Since he came to West Virginia in 2001, Rodriguez's records are:

'01: 3-8;
'02: 9-4;
'03: 8-5;
'04: 8-4;
'05: 11-1 (including a bowl win over SEC champ Georgia);
'06: 11-2 (including a bowl win over ACC runner-up Georgia Tech).

Since Rodriguez's first year with the Mountaineers, which was a poor one, West Virginia has compiled a 47-16 overall mark and has become one of the top teams in the modern era.

Because of his immense success, Rodriguez has been approached by a few struggling big-name programs in hopes he could rejuvenate them, namely Alabama and Miami. However, he rejected their courtship, and staying put with his alma mater should prove that he's driven to see this thing out.

The 2007 and '08 recruiting classes aren't highly ranked given elite-team standards -- Heisman candidates Pat White and Steve Slaton were only three-star players out of high school, mind you -- but Rodriguez knows how to develop players beyond their wildest dreams.

That said, West Virginia landed highly touted freshman RB Noel Devine, who will be a monster to take down after he takes Slaton's spot upon departure.

During the offseason a few of Rodriguez's top assistants had other plans than him and bolted. Wide receivers coach Butch Jones headed to Central Michigan; tight ends coach Herb Hand is now Tulsa's offensive coordinator; most notably, offensive line coach Rick Trickett left to go work for the same position at Florida State. Trickett's departure is the most painful given the O-line's huge success under him, earmarked by 2006 Rimington Award-winning center Dan Mozes.

Another issue going into '07 is the pass defense. Last year, the Mountaineers ranked 109th in that category with opponents throwing at will, averaging 315 yards in the last five games. The good news is that the team returns its five starters in the secondary, so the hope is that the experience of last season will translate to drastic improvement this year. But given that all three linebackers from last year are now gone, the pass defense becomes more critical and the pressure on the secondary to take up the slack is mounting. Fixing the problem is an absolute must, especially if the team makes it to the BCS title game and has to face a pass-happy team like USC.

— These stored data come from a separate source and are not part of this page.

-- ==== Sys2Proof/Laws/Ops.lean ====
section
/-! SUPPORT. Laws of the named operations: what a register, a byte, a bay and a hart read as after each of them. -/

namespace Sys2Proof.Machine

variable (s : State)

/-! Registers. -/

/-- A register reads what was written to it, at its width; the others keep their value. -/
@[simp] theorem State.reg_setReg (r q : Reg) (i j v : Nat) :
    (s.setReg r i v).reg q j = if r = q ∧ i = j then v % r.modulus else s.reg q j := by
  simp only [State.reg, State.setReg, Store.get_set, Prod.mk.injEq]

theorem State.reg_setReg_same (r : Reg) (i v : Nat) : (s.setReg r i v).reg r i = v % r.modulus := by simp

theorem State.reg_setReg_ne {r q : Reg} (h : r ≠ q) (i j v : Nat) : (s.setReg r i v).reg q j = s.reg q j := by simp [h]

@[simp] theorem State.reg_addReg (r q : Reg) (i j n : Nat) :
    (s.addReg r i n).reg q j = if r = q ∧ i = j then (s.reg r i + n) % r.modulus else s.reg q j := by
  simp [State.addReg]

@[simp] theorem State.reg_setFlag (r q : Reg) (i j b : Nat) (v : Bool) :
    (s.setFlag r i b v).reg q j =
      if r = q ∧ i = j then (if v then withBit (s.reg r i) b else withoutBit (s.reg r i) b) % r.modulus else s.reg q j := by
  simp [State.setFlag]

theorem State.reg_setRegs_ne {r q : Reg} (h : r ≠ q) (i j : Nat) (vs : List Nat) : (s.setRegs r i vs).reg q j = s.reg q j := by
  induction vs generalizing s i with
  | nil => rfl
  | cons v vs ih => simp [State.setRegs, ih, h]

/-- What several elements of a register read as after their write. -/
theorem State.reg_setRegs (r : Reg) (i j : Nat) (vs : List Nat) :
    (s.setRegs r i vs).reg r j =
      if i ≤ j ∧ j < i + vs.length then vs.getD (j - i) 0 % r.modulus else s.reg r j := by
  induction vs generalizing s i with
  | nil =>
    have : ¬ (i ≤ j ∧ j < i) := by omega
    simp [State.setRegs, this]
  | cons v vs ih =>
    simp only [State.setRegs, ih, State.reg_setReg, List.length_cons, true_and]
    by_cases hj : i = j
    · subst hj; rw [if_neg (by omega), if_pos rfl, if_pos (by omega)]; simp
    · by_cases h : i + 1 ≤ j ∧ j < i + 1 + vs.length
      · have h' : i ≤ j ∧ j < i + (vs.length + 1) := by omega
        have e : j - i = (j - (i + 1)) + 1 := by omega
        simp only [h, h', and_self, ↓reduceIte, e, List.getD_cons_succ]
      · have h' : ¬ (i ≤ j ∧ j < i + (vs.length + 1)) := by omega
        rw [if_neg h, if_neg hj, if_neg h']

@[simp] theorem State.reg_setByte (a : Nat) (b : Byte) (q : Reg) (j : Nat) : (s.setByte a b).reg q j = s.reg q j := rfl
@[simp] theorem State.reg_wipe (lo hi : Nat) (q : Reg) (j : Nat) : (s.wipe lo hi).reg q j = s.reg q j := rfl
@[simp] theorem State.reg_send (o : Output) (q : Reg) (j : Nat) : (s.send o).reg q j = s.reg q j := rfl
@[simp] theorem State.reg_setBay (b : Nat) (x : Bay) (q : Reg) (j : Nat) : (s.setBay b x).reg q j = s.reg q j := rfl
@[simp] theorem State.reg_setHart (h : Nat) (t : Hart) (q : Reg) (j : Nat) : (s.setHart h t).reg q j = s.reg q j := rfl

/-- A register of a domain that is reset reads its default; one of another domain keeps its value (R570). -/
@[simp] theorem State.reg_clearDomain (d : Domain) (q : Reg) (j : Nat) :
    (s.clearDomain d).reg q j = if q.info.domain = d then q.dflt j else s.reg q j := by
  have := Store.get_filter (d := regDflt) (fun k : Reg × Nat => decide (k.1.info.domain ≠ d)) s.regs (q, j)
  simp only [State.reg, State.clearDomain]
  rw [this]
  by_cases h : q.info.domain = d <;> simp [h, regDflt]

/-! Node memory. -/

/-- A byte reads what was written to it; the others keep their value. -/
@[simp] theorem State.byte_setByte (a c : Nat) (b : Byte) :
    (s.setByte a b).byte c = if a = c then b else s.byte c := by
  simp only [State.byte, State.setByte, Store.at, Store.put, Store.get_set]

@[simp] theorem State.byte_setReg (r : Reg) (i v a : Nat) : (s.setReg r i v).byte a = s.byte a := rfl
@[simp] theorem State.byte_send (o : Output) (a : Nat) : (s.send o).byte a = s.byte a := rfl
@[simp] theorem State.byte_setBay (b : Nat) (x : Bay) (a : Nat) : (s.setBay b x).byte a = s.byte a := rfl
@[simp] theorem State.byte_setHart (h : Nat) (t : Hart) (a : Nat) : (s.setHart h t).byte a = s.byte a := rfl

/-- A byte after bytes have been written from an address: theirs where they lie, the former one elsewhere. -/
theorem State.byte_putBytes (a c : Nat) (bs : List Byte) :
    (s.putBytes a bs).byte c = if a ≤ c ∧ c < a + bs.length then bs.getD (c - a) 0 else s.byte c := by
  induction bs generalizing s a with
  | nil =>
    have : ¬ (a ≤ c ∧ c < a) := by omega
    simp [State.putBytes, this]
  | cons b bs ih =>
    simp only [State.putBytes, ih, State.byte_setByte, List.length_cons]
    by_cases hc : a = c
    · subst hc; rw [if_neg (by omega), if_pos rfl, if_pos (by omega)]; simp
    · by_cases h : a + 1 ≤ c ∧ c < a + 1 + bs.length
      · have h' : a ≤ c ∧ c < a + (bs.length + 1) := by omega
        have e : c - a = (c - (a + 1)) + 1 := by omega
        simp only [h, h', and_self, ↓reduceIte, e, List.getD_cons_succ]
      · have h' : ¬ (a ≤ c ∧ c < a + (bs.length + 1)) := by omega
        rw [if_neg h, if_neg hc, if_neg h']

/-- A byte after a range has been wiped. -/
theorem State.byte_wipe (lo hi c : Nat) : (s.wipe lo hi).byte c = if lo ≤ c ∧ c < hi then 0 else s.byte c := by
  have := Store.get_filter (d := fun _ => (0 : Byte)) (fun k : Nat => decide (¬ (lo ≤ k ∧ k < hi))) s.mem c
  simp only [State.byte, State.wipe, Store.at]
  rw [this]
  by_cases h : lo ≤ c ∧ c < hi <;> simp [h]

theorem leBytes_length (n v : Nat) : (leBytes n v).length = n := by
  induction n generalizing v with
  | zero => rfl
  | succ n ih => simp [leBytes, ih]

/-- A number that is written as bytes and read again. -/
theorem ofLe_leBytes (n v : Nat) : ofLe (leBytes n v) = v % 256 ^ n := by
  induction n generalizing v with
  | zero => simp [leBytes, ofLe, Nat.mod_one]
  | succ n ih =>
    simp only [leBytes, ofLe, ih, BitVec.toNat_ofNat]
    have h : v % 256 ^ (n + 1) = v % (256 * 256 ^ n) := by rw [Nat.pow_succ, Nat.mul_comm]
    rw [h, Nat.mod_mul]

/-! Bays and harts. -/

@[simp] theorem State.bay_setBay (b c : Nat) (x : Bay) : (s.setBay b x).bay c = if b = c then x else s.bay c := by
  simp only [State.bay, State.setBay, Store.at, Store.put, Store.get_set]

@[simp] theorem State.bay_setReg (r : Reg) (i v b : Nat) : (s.setReg r i v).bay b = s.bay b := rfl
@[simp] theorem State.bay_setByte (a : Nat) (v : Byte) (b : Nat) : (s.setByte a v).bay b = s.bay b := rfl
@[simp] theorem State.bay_send (o : Output) (b : Nat) : (s.send o).bay b = s.bay b := rfl

@[simp] theorem State.hart_setHart (h k : Nat) (t : Hart) : (s.setHart h t).hart k = if h = k then t else s.hart k := by
  simp only [State.hart, State.setHart, Store.at, Store.put, Store.get_set]

@[simp] theorem State.hart_setReg (r : Reg) (i v h : Nat) : (s.setReg r i v).hart h = s.hart h := rfl

/-! Copies before a write (R345). -/

/-- A line that is copied before a write leaves the state, or is counted. -/
theorem copyLine_cases (q : State × Slot) (l : Nat) :
    (copyLine q l).1 = q.1 ∨ ∃ i, (copyLine q l).1 = q.1.addReg .cbwWrites i 1 := by
  obtain ⟨s, x⟩ := q
  unfold copyLine
  dsimp only
  split
  · exact .inl rfl
  · split
    · exact .inl rfl
    · exact .inr ⟨_, rfl⟩

/-- What the count keeps, the copies before a write keep. -/
theorem copyBefore_induct {P : State → Prop} (ha : ∀ u i, P u → P (u.addReg .cbwWrites i 1))
    {s : State} (x : Slot) (lo hi : Nat) (h : P s) : P (s.copyBefore x lo hi).1 := by
  unfold State.copyBefore
  generalize s.linesAhead x lo hi = ls
  generalize hq : (s, x) = q
  have h : P q.1 := by rw [← hq]; exact h
  clear hq
  induction ls generalizing q with
  | nil => exact h
  | cons l ls ih =>
    refine ih _ ?_
    obtain e | ⟨i, e⟩ := copyLine_cases q l <;> rw [e]
    · exact h
    · exact ha _ i h

end Sys2Proof.Machine
end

While the Big East isn't as large as the other BCS conferences, it is still strong with two elite programs in West Virginia and Louisville, not to mention the up-and-coming Rutgers Scarlet Knights. Another criticism, specifically against the stronger Big East teams, is the soft schedule, which, to a point, is understandable. Therefore, it stands to reason that going undefeated is the only solid way for West Virginia to make it to the BCS championship. Even one loss could cost the Mountaineers their shot, particularly when you consider that teams like Texas, Oklahoma, USC, LSU and Florida all have tougher schedules.

Some say that Rodriguez and the Mountaineers will square off against Pete Carroll and the Trojans in this January's BCS title game, and that's not out of the question. With two Heisman Trophy candidates running its offense, nothing is out of the question for West Virginia.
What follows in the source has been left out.